(Stored data)
-- ==== Sys2Proof/Machine/Flags.lean ====
section
/-! DEFINITION. "The core has no flags, condition codes or predicate registers" (R29): no instruction computes one.
What a branch tests in their place stands here: a comparison of two registers' 32-bit patterns. -/

namespace Sys2Proof.Machine

/-- beq's condition: `a == b` (R98). -/
def regsEqual (s : State) (rs1 rs2 : Reg) : Bool := readReg s rs1 == readReg s rs2

/-- bne's condition: `a != b` (R99). -/
def regsDiffer (s : State) (rs1 rs2 : Reg) : Bool := readReg s rs1 != readReg s rs2

end Sys2Proof.Machine
end

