-- ==== Sys2Proof/WellFormed.lean ====
section
/-! DEFINITION. Which terms of Instr stand for a word: three checks, each tried by an ill-formed term in the tests. -/

namespace Sys2Proof

/-- A branch offset has its implicit zero low bit (R67: "It is always even"). -/
def branchOffsetEven (off : BitVec 13) : Bool := !off.getLsbD 0

/-- A jump offset has its implicit zero low bit (R69: "It is always even"). -/
def jumpOffsetEven (off : BitVec 21) : Bool := !off.getLsbD 0

/-- jal with rd = 0 and offset 0 is the halt word, which the halt row takes (R101). -/
def jalNotHaltWord (rd : Reg) (off : BitVec 21) : Bool := !(rd == 0 && off == 0)

/-- The terms that some word decodes to. -/
def Instr.wellFormed : Instr → Bool
  | .add _ _ _ => true
  | .sub _ _ _ => true
  | .sll _ _ _ => true
  | .xor _ _ _ => true
  | .srl _ _ _ => true
  | .sra _ _ _ => true
  | .or _ _ _ => true
  | .and _ _ _ => true
  | .addi _ _ _ => true
  | .lw _ _ _ => true
  | .sw _ _ _ => true
  | .beq _ _ off => branchOffsetEven off
  | .bne _ _ off => branchOffsetEven off
  | .halt => true
  | .jal rd off => jumpOffsetEven off && jalNotHaltWord rd off
  | .jalr _ _ _ => true
  | .lui _ _ => true
  | .auipc _ _ => true

end Sys2Proof
end

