-- ==== Sys2Proof/Machine/UpperImmediate.lean ====
section
/-! DEFINITION. lui and auipc (44_upper_immediate.md). -/

namespace Sys2Proof.Machine

/-- R104 -/
def execLui (rd : Reg) (imm : BitVec 20) (s : State) : Result := finishWithResult s rd (upperImm imm)

/-- R105: pc of this instruction, modulo 2^32. -/
def execAuipc (rd : Reg) (imm : BitVec 20) (s : State) : Result := finishWithResult s rd (s.pc + upperImm imm)

end Sys2Proof.Machine
end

Aim of the exercise:
Every record should be given again exactly.

Problem solution:
-- ==== Sys2Proof/Machine/Flags.lean ====
section
/-! DEFINITION. "The core has no flags, condition codes or predicate registers" (R29): no instruction computes one.
What a branch tests in their place stands here: a comparison of two registers' 32-bit patterns. -/

namespace Sys2Proof.Machine

/-- beq's condition: `a == b` (R98). -/
def regsEqual (s : State) (rs1 rs2 : Reg) : Bool := readReg s rs1 == readReg s rs2

/-- bne's condition: `a != b` (R99). -/
def regsDiffer (s : State) (rs1 rs2 : Reg) : Bool := readReg s rs1 != readReg s rs2

end Sys2Proof.Machine
end

-- ==== Sys2Proof/WellFormed.lean ====
section
/-! DEFINITION. Which terms of Instr stand for a word: three checks, each tried by an ill-formed term in the tests. -/

namespace Sys2Proof

/-- A branch offset has its implicit zero low bit (R67: "It is always even"). -/
def branchOffsetEven (off : BitVec 13) : Bool := !off.getLsbD 0

/-- A jump offset has its implicit zero low bit (R69: "It is always even"). -/
def jumpOffsetEven (off : BitVec 21) : Bool := !off.getLsbD 0

/-- jal with rd = 0 and offset 0 is the halt word, which the halt row takes (R101). -/
def jalNotHaltWord (rd : Reg) (off : BitVec 21) : Bool := !(rd == 0 && off == 0)

/-- The terms that some word decodes to. -/
def Instr.wellFormed : Instr → Bool
  | .add _ _ _ => true
  | .sub _ _ _ => true
  | .sll _ _ _ => true
  | .xor _ _ _ => true
  | .srl _ _ _ => true
  | .sra _ _ _ => true
  | .or _ _ _ => true
  | .and _ _ _ => true
  | .addi _ _ _ => true
  | .lw _ _ _ => true
  | .sw _ _ _ => true
  | .beq _ _ off => branchOffsetEven off
  | .bne _ _ off => branchOffsetEven off
  | .halt => true
  | .jal rd off => jumpOffsetEven off && jalNotHaltWord rd off
  | .jalr _ _ _ => true
  | .lui _ _ => true
  | .auipc _ _ => true

end Sys2Proof
end

-- ==== Sys2Proof/Machine/UpperImmediate.lean ====
section
/-! DEFINITION. lui and auipc (44_upper_immediate.md). -/

namespace Sys2Proof.Machine

/-- R104 -/
def execLui (rd : Reg) (imm : BitVec 20) (s : State) : Result := finishWithResult s rd (upperImm imm)

/-- R105: pc of this instruction, modulo 2^32. -/
def execAuipc (rd : Reg) (imm : BitVec 20) (s : State) : Result := finishWithResult s rd (s.pc + upperImm imm)

end Sys2Proof.Machine
end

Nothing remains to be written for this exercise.